The bulkreadr package in R includes specialized
functions beyond bulk data reading, aimed at enhancing data analysis
efficiency. These functions are designed to operate on individual
vectors, except for inspect_na() and
fill_missing_values(), which work on data frames.
pull_out() is similar to [. It acts on vectors,
matrices, arrays and lists to extract or replace parts.
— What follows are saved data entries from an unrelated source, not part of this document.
/-- A failed lane: the spare, then 7 live lanes, then the core (R307, R308). -/
def State.failLane (s : State) (c k g lane count : Nat) : State :=
  let x := (s.fab.core c k).group g
  if !x.lost.isEmpty then s.retireCore c k count
  else if x.spareUsed then
    ((s.modGroup c k g fun y => { y with lost := [lane], fails := adel y.fails lane }).milepost 2 7 8 (objCore c k g lane)
      count).laneNotice c k g 7
  else ((s.modGroup c k g fun y => { y with spareUsed := true, fails := adel y.fails lane }).milepost 1 0 0 (objCore c k g lane)
      count).rasEvent c

/-- LANE_ERROR (R306): a check of a lane of the strand fails, and the strip that pass `p` runs is abandoned and runs again: VPROG holds the
strip's first element, and the flags of the strips before it are merged (R161). The lane, named as it was made, has failed when this is
its second failure in a run of this strip, or the 64th since manufacture. DESIGN CHOICE, log entry 25. -/
def execLaneError (p core lg lane : Nat) (s : State) : Out :=
  let t := s.st
  let c := t.cluster
  match t.passes[p]? with
  | none => .next s
  | some q =>
    let live := ((s.fab.core c core).group lg).lanes.contains lane
    if s.runs t && q.st == .running && q.fault.isNone && q.checked && decide (q.next < q.elems) &&
        t.laneGroups.contains (core, lg) && live then
      let tag := (t.sid, q.serial, q.next, lg * 8 + lane)
      let count := aget 0 ((s.fab.core c core).group lg).fails lane + 1
      let again := (s.fab.core c core).failed.contains tag
      let s0 : State := { s with st := { t with sr := { t.sr.addFlags q.flags with vprog := q.next } } }
      let s1 := s0.setPass p { q with base := q.next, strips := q.strips + 1, replayed := true, flags := flNone }
      let s2 := s1.modCore c core fun x => { x with
        failed := if again || decide (64 ≤ count) then x.failed.filter fun y => y ≠ tag else tag :: x.failed
        groups := x.groups.set lg { x.group lg with fails := aset (x.group lg).fails lane count } }
      .next (if again || decide (64 ≤ count) then s2.failLane c core lg lane count else s2)
    else .next s

/-! ### The debugger and the power controller (R75) -/

/-- DEBUGGER_HALT (R75, R326): once the debug port is open, lane groups of a core stop; their caches still answer shoot-downs.
DESIGN CHOICE, log entry 29. -/
def execDebuggerHalt (c core : Nat) (lgs : BitVec 4) (s : State) : Out :=
  if s.toll.debugOpen then .next (s.modCore c core fun k => { k with halted := k.halted ||| lgs }) else .next s

/-- POWER_GATING (R75): a core that holds no strand is gated, and its caches are emptied. DESIGN CHOICE, log entry 30. -/
def execPowerGating (c core : Nat) (s : State) : Out :=
  if (s.onCore c core).isEmpty then .next ((s.emptyCore c core).modCore c core fun k => { k with gated := true }) else .next s

/-! ### Row activations (R51, R52) -/

/-- The key of a channel: channel number, then stack. -/
def chKey (stack ch : Nat) : Nat := ch * 16 + stack

/-- Two activations are of one bank, or of one channel. -/
def RowAct.sameBank (a b : RowAct) : Bool := a.stack == b.stack && a.ch == b.ch && a.bank == b.bank
def RowAct.sameChannel (a b : RowAct) : Bool := a.stack == b.stack && a.ch == b.ch

/-- The activations of a row since its neighbours were last refreshed, kept in the row (R51). -/
def Fabric.rowCount (f : Fabric) (r : RowAct) : Nat := ((f.rows.find? fun x => x.1 = r).map fun x => x.2).getD 0
def Fabric.setRow (f : Fabric) (r : RowAct) (n : Nat) : Fabric := { f with rows := (r, n) :: f.rows.filter fun x => x.1 ≠ r }

/-- The table Activation allowance by power mode (R52). -/
def allowance (mode : Nat) : Nat := match mode with | 0 => 6144 | 1 => 3072 | 2 => 8192 | _ => 4096

/-- The power mode in force. -/
def Fabric.power (f : Fabric) : Nat := (f.modes.head?.map fun m => m.2).getD 0

/-- Activations of a stack from a time on. -/
def Fabric.actsSince (f : Fabric) (stack t : Nat) : Nat :=
  (f.activations.filter fun a => a.1 == stack && decide (t ≤ a.2)).length

/-- Whether one more activation of a stack keeps every window that began under one of these modes: the widest of each mode counts. A mode
holds for the windows that begin while it is in force, until `stop` (R52). -/
def Fabric.windowsAllow (f : Fabric) (stack lo stop : Nat) (ms : List (Nat × Nat)) : Bool :=
  match ms with
  | [] => true
  | (t, m) :: r => (decide (stop ≤ lo) || decide (f.actsSince stack (max t lo) < allowance m)) && f.windowsAllow stack lo t r

/-- A stack may activate one more row now: no rolling window of 1 microsecond, 1,250 cycles, holds more than its allowance (R52). -/
def Fabric.mayActivate (f : Fabric) (stack now : Nat) : Bool := f.windowsAllow stack (now + 1 - 1250) (now + 1) f.modes

/-- A bank issues an activation: the row that was open is precharged, which adds to its count (R51). The activation whose precharge brings
a count to 4,096 is still issued; commands after it wait. DESIGN CHOICE, log entry 91. -/
def Fabric.activate (f : Fabric) (r : RowAct) (now : Nat) : Fabric :=
  let f1 := (f.opened.filter fun o => o.sameBank r).foldl (fun f o => f.setRow o (f.rowCount o + 1)) f
  { f1 with
    opened := r :: f1.opened.filter fun o => !o.sameBank r
    activations := (f1.activations.filter fun a => decide (now < a.2 + 1250)) ++ [(r.stack, now)] }

/-- A bank takes no command: it is in back-off, or a row of it has reached 4,096 activations and its alert is due (R51). -/
def Fabric.bankHeld (f : Fabric) (r : RowAct) : Bool :=
  f.alerted.contains (r.stack, r.ch, r.bank) || f.rows.any fun x => x.1.sameBank r && decide (4096 ≤ x.2)

/-- An activation is issued, or waits behind those of its channel (R51, R52). -/
def State.askActivation (s : State) (r : RowAct) : State :=
  if s.fab.bankHeld r || (s.fab.waiting.any fun o => o.sameChannel r) || !s.fab.mayActivate r.stack s.timer then
    s.modFab fun f => { f with waiting := f.waiting ++ [r] }
  else s.modFab fun f => f.activate r s.timer

/-- The activations that wait are looked at again, the oldest first. -/
def State.retryActivations (s : State) : State :=
  s.fab.waiting.foldl State.askActivation (s.modFab fun f => { f with waiting := [] })

/-- ROW_ACTIVATION_ALERT (R51): a row has reached 4,096 activations. Its bank backs off, the neighbouring rows are refreshed, the count
starts again at 0, and the back-off is counted for the channel. -/
def execRowActivationAlert (stack : Nat) (x : RowAt) (s : State) : Out :=
  let k := chKey stack x.ch
  let r : RowAct := ⟨stack, x.ch, x.bank, x.row⟩
  if s.fab.liveTable.contains k && !s.fab.alerted.contains (stack, x.ch, x.bank) && decide (4096 ≤ s.fab.rowCount r) then
    .next (s.modFab fun f => { f.setRow r 0 with
      alerted := (stack, x.ch, x.bank) :: f.alerted
      backoff := aset f.backoff k (aget 0 f.backoff k + 1) })
  else .next s

/-- BACKOFF_END (R51): the requests that waited are served in their order. -/
def execBackoffEnd (stack : Nat) (x : BankAt) (s : State) : Out :=
  .next (s.modFab fun f => { f with alerted := f.alerted.filter fun y => y ≠ (stack, x.ch, x.bank) }).retryActivations

/-- ACTIVATION_WINDOW_RELEASE (R52): the oldest activation of a stack that waits for nothing but the window is issued when the window
allows it. -/
def execActivationWindowRelease (stack : Nat) (s : State) : Out :=
  let next := s.fab.waiting.find? fun r => r.stack == stack && !s.fab.bankHeld r &&
    (s.fab.waiting.find? fun o => o.sameChannel r) == some r
  match next with
  | none => .next s
  | some r =>
    if s.fab.mayActivate stack s.timer then
      .next (s.modFab fun f => { f with waiting := f.waiting.erase r }.activate r s.timer)
    else .next s

/-! ### Channels (R56 to R61) -/

/-- The number of a channel state in NEW and OLD of a Milepost record, which neither R56 nor R328 gives. DESIGN CHOICE, log entry 97. -/
def ChState.code (x : ChState) : Nat := match x with | .live => 0 | .predicted => 1 | .failed => 2 | .retired => 3

def Fabric.chState (f : Fabric) (k : Nat) : ChState := aget .live f.channels k
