-- ==== Sys2Proof/Machine/Core.lean ====
section
/-!
DEFINITION. The machine as the host's interface asks for it.
-/

noncomputable
def Sys2Proof.core : Host.Core :=
  { State := Sys2Proof.Machine.State, Fault := Sys2Proof.Machine.Fault, Refusal := Sys2Proof.Machine.Refusal,
    step := Sys2Proof.Machine.step, reset := Sys2Proof.Machine.State.reset }
end

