-- ==== Sys2Proof/Certificates/Slice0/Obligations.lean ====
section
/-!
DEFINITION. The statements for the provers, from the numbered rules of spec/, and the words that they use.
-/

/-! ### The words of the statements -/

namespace Sys2Proof.Machine

/-- None of the registers is the destination of a sink of a pass in flight (R153). -/
def State.ready (s : State) (rs : List Reg) : Prop := ∀ r ∈ rs, s.pending r = false

/-- The state in which S[d] holds `v`, a write of s0 being discarded (R106), PC is 4 further on, and nothing else differs. -/
def State.wrote (s : State) (d : Reg) (v : Word) : State :=
  { s with st := { s.st with pc := s.st.pc + 4, regs := if d = 0 then s.st.regs else s.st.regs.set d.val v } }

/-- The state in which PC is 4 further on and nothing else differs. -/
def State.stepped (s : State) : State := { s with st := { s.st with pc := s.st.pc + 4 } }

/-- The state in which PC is `v` and nothing else differs. -/
def State.at (s : State) (v : Word) : State := { s with st := { s.st with pc := v } }

/-- The state right after a trap at the word (R296): the handler's PC and mode, the saved registers, and IE cleared; a WAIT under
way, what a CACHEWB has asked of peers, and a LAUNCH or an XCOPY that waits, are forgotten. -/
def State.trapped (s : State) (cause detail : Nat) (eva : Word) : State :=
  { s with st := { s.st with
      mode := .s
      pc := s.st.sr.tvec
      fetched := false
      waiting := false
      woken := false
      asks := []
      launching := none
      copying := none
      sr := { s.st.sr with
        epc := s.st.pc
        ecause := wd (256 * detail + cause)
        eva := eva
        eblame := 0
        eforce := 0
        estatus := wd ((if s.st.mode = .s then 1 else 0) + 4 * (s.st.sr.istatus.toNat % 2))
        istatus := s.st.sr.istatus - wd (s.st.sr.istatus.toNat % 2) } } }

/-- A word for 1 or 0. -/
def truth (p : Prop) [Decidable p] : Word := if p then 1 else 0

end Sys2Proof.Machine

open Sys2Proof Sys2Proof.Machine
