/-! ### A write of a scalar register -/

@[simp] theorem Strand.set_sid (t : Strand) (r : Reg) (v : Word) :
    (t.set r v).sid = t.sid := by unfold Strand.set; split <;> rfl
@[simp] theorem Strand.set_stand (t : Strand) (r : Reg) (v : Word) :
    (t.set r v).stand = t.stand := by unfold Strand.set; split <;> rfl
@[simp] theorem Strand.set_cluster (t : Strand) (r : Reg) (v : Word) :
    (t.set r v).cluster = t.cluster := by unfold Strand.set; split <;> rfl
@[simp] theorem Strand.set_core (t : Strand) (r : Reg) (v : Word) :
    (t.set r v).core = t.core := by unfold Strand.set; split <;> rfl
@[simp] theorem Strand.set_slot (t : Strand) (r : Reg) (v : Word) :
    (t.set r v).slot = t.slot := by unfold Strand.set; split <;> rfl
@[simp] theorem Strand.set_lgs (t : Strand) (r : Reg) (v : Word) :
    (t.set r v).lgs = t.lgs := by unfold Strand.set; split <;> rfl
@[simp] theorem Strand.set_span (t : Strand) (r : Reg) (v : Word) :
    (t.set r v).span = t.span := by unfold Strand.set; split <;> rfl
@[simp] theorem Strand.set_launch (t : Strand) (r : Reg) (v : Word) :
    (t.set r v).launch = t.launch := by unfold Strand.set; split <;> rfl
@[simp] theorem Strand.set_ctx (t : Strand) (r : Reg) (v : Word) :
    (t.set r v).ctx = t.ctx := by unfold Strand.set; split <;> rfl
@[simp] theorem Strand.set_age (t : Strand) (r : Reg) (v : Word) :
    (t.set r v).age = t.age := by unfold Strand.set; split <;> rfl
@[simp] theorem Strand.set_pc (t : Strand) (r : Reg) (v : Word) :
    (t.set r v).pc = t.pc := by unfold Strand.set; split <;> rfl
@[simp] theorem Strand.set_mode (t : Strand) (r : Reg) (v : Word) :
    (t.set r v).mode = t.mode := by unfold Strand.set; split <;> rfl
@[simp] theorem Strand.set_sr (t : Strand) (r : Reg) (v : Word) :
    (t.set r v).sr = t.sr := by unfold Strand.set; split <;> rfl
@[simp] theorem Strand.set_vnames (t : Strand) (r : Reg) (v : Word) :
    (t.set r v).vnames = t.vnames := by unfold Strand.set; split <;> rfl
@[simp] theorem Strand.set_pnames (t : Strand) (r : Reg) (v : Word) :
    (t.set r v).pnames = t.pnames := by unfold Strand.set; split <;> rfl
@[simp] theorem Strand.set_wps (t : Strand) (r : Reg) (v : Word) :
    (t.set r v).wps = t.wps := by unfold Strand.set; split <;> rfl
@[simp] theorem Strand.set_nextWp (t : Strand) (r : Reg) (v : Word) :
    (t.set r v).nextWp = t.nextWp := by unfold Strand.set; split <;> rfl
@[simp] theorem Strand.set_queue (t : Strand) (r : Reg) (v : Word) :
    (t.set r v).queue = t.queue := by unfold Strand.set; split <;> rfl
@[simp] theorem Strand.set_passes (t : Strand) (r : Reg) (v : Word) :
    (t.set r v).passes = t.passes := by unfold Strand.set; split <;> rfl
@[simp] theorem Strand.set_serial (t : Strand) (r : Reg) (v : Word) :
    (t.set r v).serial = t.serial := by unfold Strand.set; split <;> rfl
@[simp] theorem Strand.set_mark (t : Strand) (r : Reg) (v : Word) :
    (t.set r v).mark = t.mark := by unfold Strand.set; split <;> rfl
@[simp] theorem Strand.set_rows (t : Strand) (r : Reg) (v : Word) :
    (t.set r v).rows = t.rows := by unfold Strand.set; split <;> rfl
@[simp] theorem Strand.set_qerrSerial (t : Strand) (r : Reg) (v : Word) :
    (t.set r v).qerrSerial = t.qerrSerial := by unfold Strand.set; split <;> rfl
@[simp] theorem Strand.set_arrive (t : Strand) (r : Reg) (v : Word) :
    (t.set r v).arrive = t.arrive := by unfold Strand.set; split <;> rfl
@[simp] theorem Strand.set_start (t : Strand) (r : Reg) (v : Word) :
    (t.set r v).start = t.start := by unfold Strand.set; split <;> rfl
@[simp] theorem Strand.set_markers (t : Strand) (r : Reg) (v : Word) :
    (t.set r v).markers = t.markers := by unfold Strand.set; split <;> rfl
@[simp] theorem Strand.set_mm (t : Strand) (r : Reg) (v : Word) :
    (t.set r v).mm = t.mm := by unfold Strand.set; split <;> rfl
@[simp] theorem Strand.set_mn (t : Strand) (r : Reg) (v : Word) :
    (t.set r v).mn = t.mn := by unfold Strand.set; split <;> rfl
@[simp] theorem Strand.set_mtarget (t : Strand) (r : Reg) (v : Word) :
    (t.set r v).mtarget = t.mtarget := by unfold Strand.set; split <;> rfl
@[simp] theorem Strand.set_mtraps (t : Strand) (r : Reg) (v : Word) :
    (t.set r v).mtraps = t.mtraps := by unfold Strand.set; split <;> rfl
@[simp] theorem Strand.set_waiting (t : Strand) (r : Reg) (v : Word) :
    (t.set r v).waiting = t.waiting := by unfold Strand.set; split <;> rfl
@[simp] theorem Strand.set_woken (t : Strand) (r : Reg) (v : Word) :
    (t.set r v).woken = t.woken := by unfold Strand.set; split <;> rfl
@[simp] theorem Strand.set_fetched (t : Strand) (r : Reg) (v : Word) :
    (t.set r v).fetched = t.fetched := by unfold Strand.set; split <;> rfl
@[simp] theorem Strand.set_saveIdx (t : Strand) (r : Reg) (v : Word) :
    (t.set r v).saveIdx = t.saveIdx := by unfold Strand.set; split <;> rfl
@[simp] theorem Strand.set_saveAddr (t : Strand) (r : Reg) (v : Word) :
    (t.set r v).saveAddr = t.saveAddr := by unfold Strand.set; split <;> rfl
@[simp] theorem Strand.set_spilled (t : Strand) (r : Reg) (v : Word) :
    (t.set r v).spilled = t.spilled := by unfold Strand.set; split <;> rfl
@[simp] theorem Strand.set_asks (t : Strand) (r : Reg) (v : Word) :
    (t.set r v).asks = t.asks := by unfold Strand.set; split <;> rfl
@[simp] theorem Strand.set_cores (t : Strand) (r : Reg) (v : Word) :
    (t.set r v).cores = t.cores := by unfold Strand.set; split <;> rfl
@[simp] theorem Strand.set_launching (t : Strand) (r : Reg) (v : Word) :
    (t.set r v).launching = t.launching := by unfold Strand.set; split <;> rfl
@[simp] theorem Strand.set_copying (t : Strand) (r : Reg) (v : Word) :
    (t.set r v).copying = t.copying := by unfold Strand.set; split <;> rfl

/-! ### setReg -/

@[simp] theorem State.setReg_st (s : State) (r : Reg) (v : Word) :
    (s.setReg r v).st = s.st.set r v := rfl
@[simp] theorem State.setReg_bench (s : State) (r : Reg) (v : Word) :
    (s.setReg r v).bench = s.bench := rfl
@[simp] theorem State.setReg_mem (s : State) (r : Reg) (v : Word) :
    (s.setReg r v).mem = s.mem := rfl
@[simp] theorem State.setReg_fab (s : State) (r : Reg) (v : Word) :
    (s.setReg r v).fab = s.fab := rfl
@[simp] theorem State.setReg_sys (s : State) (r : Reg) (v : Word) :
    (s.setReg r v).sys = s.sys := rfl
@[simp] theorem State.setReg_host (s : State) (r : Reg) (v : Word) :
    (s.setReg r v).host = s.host := rfl
@[simp] theorem State.setReg_toll (s : State) (r : Reg) (v : Word) :
    (s.setReg r v).toll = s.toll := rfl
@[simp] theorem State.setReg_steps (s : State) (r : Reg) (v : Word) :
    (s.setReg r v).steps = s.steps := rfl
@[simp] theorem State.setReg_born (s : State) (r : Reg) (v : Word) :
    (s.setReg r v).born = s.born := rfl
@[simp] theorem State.setReg_free (s : State) (r : Reg) (v : Word) :
    (s.setReg r v).free = s.free := rfl

/-! ### setPc -/

@[simp] theorem State.setPc_st (s : State) (v : Word) :
    (s.setPc v).st = { s.st with pc := v } := rfl
@[simp] theorem State.setPc_bench (s : State) (v : Word) :
    (s.setPc v).bench = s.bench := rfl
@[simp] theorem State.setPc_mem (s : State) (v : Word) :
    (s.setPc v).mem = s.mem := rfl
@[simp] theorem State.setPc_fab (s : State) (v : Word) :
    (s.setPc v).fab = s.fab := rfl
@[simp] theorem State.setPc_sys (s : State) (v : Word) :
    (s.setPc v).sys = s.sys := rfl
@[simp] theorem State.setPc_host (s : State) (v : Word) :
    (s.setPc v).host = s.host := rfl
@[simp] theorem State.setPc_toll (s : State) (v : Word) :
    (s.setPc v).toll = s.toll := rfl
@[simp] theorem State.setPc_steps (s : State) (v : Word) :
    (s.setPc v).steps = s.steps := rfl
@[simp] theorem State.setPc_born (s : State) (v : Word) :
    (s.setPc v).born = s.born := rfl
@[simp] theorem State.setPc_free (s : State) (v : Word) :
    (s.setPc v).free = s.free := rfl

/-! ### adv -/

@[simp] theorem State.adv_st (s : State) :
    s.adv.st = { s.st with pc := s.st.pc + 4 } := rfl
@[simp] theorem State.adv_bench (s : State) :
    s.adv.bench = s.bench := rfl
@[simp] theorem State.adv_mem (s : State) :
    s.adv.mem = s.mem := rfl
@[simp] theorem State.adv_fab (s : State) :
    s.adv.fab = s.fab := rfl
@[simp] theorem State.adv_sys (s : State) :
    s.adv.sys = s.sys := rfl
@[simp] theorem State.adv_host (s : State) :
    s.adv.host = s.host := rfl
@[simp] theorem State.adv_toll (s : State) :
    s.adv.toll = s.toll := rfl
@[simp] theorem State.adv_steps (s : State) :
    s.adv.steps = s.steps := rfl
@[simp] theorem State.adv_born (s : State) :
    s.adv.born = s.born := rfl
@[simp] theorem State.adv_free (s : State) :
    s.adv.free = s.free := rfl

/-! ### put -/

@[simp] theorem State.put_st (s : State) (d : Reg) (v : Word) :
    (s.put d v).st = { s.st.set d v with pc := (s.st.set d v).pc + 4 } := rfl
@[simp] theorem State.put_bench (s : State) (d : Reg) (v : Word) :
    (s.put d v).bench = s.bench := rfl
@[simp] theorem State.put_mem (s : State) (d : Reg) (v : Word) :
    (s.put d v).mem = s.mem := rfl
@[simp] theorem State.put_fab (s : State) (d : Reg) (v : Word) :
    (s.put d v).fab = s.fab := rfl
@[simp] theorem State.put_sys (s : State) (d : Reg) (v : Word) :
    (s.put d v).sys = s.sys := rfl
@[simp] theorem State.put_host (s : State) (d : Reg) (v : Word) :
    (s.put d v).host = s.host := rfl
@[simp] theorem State.put_toll (s : State) (d : Reg) (v : Word) :
    (s.put d v).toll = s.toll := rfl
@[simp] theorem State.put_steps (s : State) (d : Reg) (v : Word) :
    (s.put d v).steps = s.steps := rfl
@[simp] theorem State.put_born (s : State) (d : Reg) (v : Word) :
    (s.put d v).born = s.born := rfl
@[simp] theorem State.put_free (s : State) (d : Reg) (v : Word) :
    (s.put d v).free = s.free := rfl

/-! ### modSr -/

@[simp] theorem State.modSr_st (s : State) (f : SRegs → SRegs) :
    (s.modSr f).st = { s.st with sr := f s.st.sr } := rfl
@[simp] theorem State.modSr_bench (s : State) (f : SRegs → SRegs) :
    (s.modSr f).bench = s.bench := rfl
@[simp] theorem State.modSr_mem (s : State) (f : SRegs → SRegs) :
    (s.modSr f).mem = s.mem := rfl
@[simp] theorem State.modSr_fab (s : State) (f : SRegs → SRegs) :
    (s.modSr f).fab = s.fab := rfl
@[simp] theorem State.modSr_sys (s : State) (f : SRegs → SRegs) :
    (s.modSr f).sys = s.sys := rfl
@[simp] theorem State.modSr_host (s : State) (f : SRegs → SRegs) :
    (s.modSr f).host = s.host := rfl
@[simp] theorem State.modSr_toll (s : State) (f : SRegs → SRegs) :
    (s.modSr f).toll = s.toll := rfl
@[simp] theorem State.modSr_steps (s : State) (f : SRegs → SRegs) :
    (s.modSr f).steps = s.steps := rfl
@[simp] theorem State.modSr_born (s : State) (f : SRegs → SRegs) :
    (s.modSr f).born = s.born := rfl
@[simp] theorem State.modSr_free (s : State) (f : SRegs → SRegs) :
    (s.modSr f).free = s.free := rfl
It is pleasant
to use with the magrittr (%>%) and
base(|>) operators.
library(bulkreadr)
library(dplyr)
top_10_richest_nig <- c("Aliko Dangote", "Mike Adenuga", "Femi Otedola", "Arthur Eze", "Abdulsamad Rabiu", "Cletus Ibeto", "Orji Uzor Kalu", "ABC Orjiakor", "Jimoh Ibrahim", "Tony Elumelu")
top_10_richest_nig %>%
pull_out(c(1, 5, 2))
#> [1] "Aliko Dangote" "Abdulsamad Rabiu" "Mike Adenuga"convert_to_date() parses an input vector into POSIXct
date-time object. It is also powerful to convert from excel date number
like 42370 into date value like
2016-01-01.
## ** heterogeneous dates **
dates <- c(
44869, "22.09.2022", NA, "02/27/92", "01-19-2022",
"13-01- 2022", "2023", "2023-2", 41750.2, 41751.99,
"11 07 2023", "2023-4"
)
# Convert to POSIXct or Date object
convert_to_date(dates)
#> [1] "2022-11-04" "2022-09-22" NA "1992-02-27" "2022-01-19"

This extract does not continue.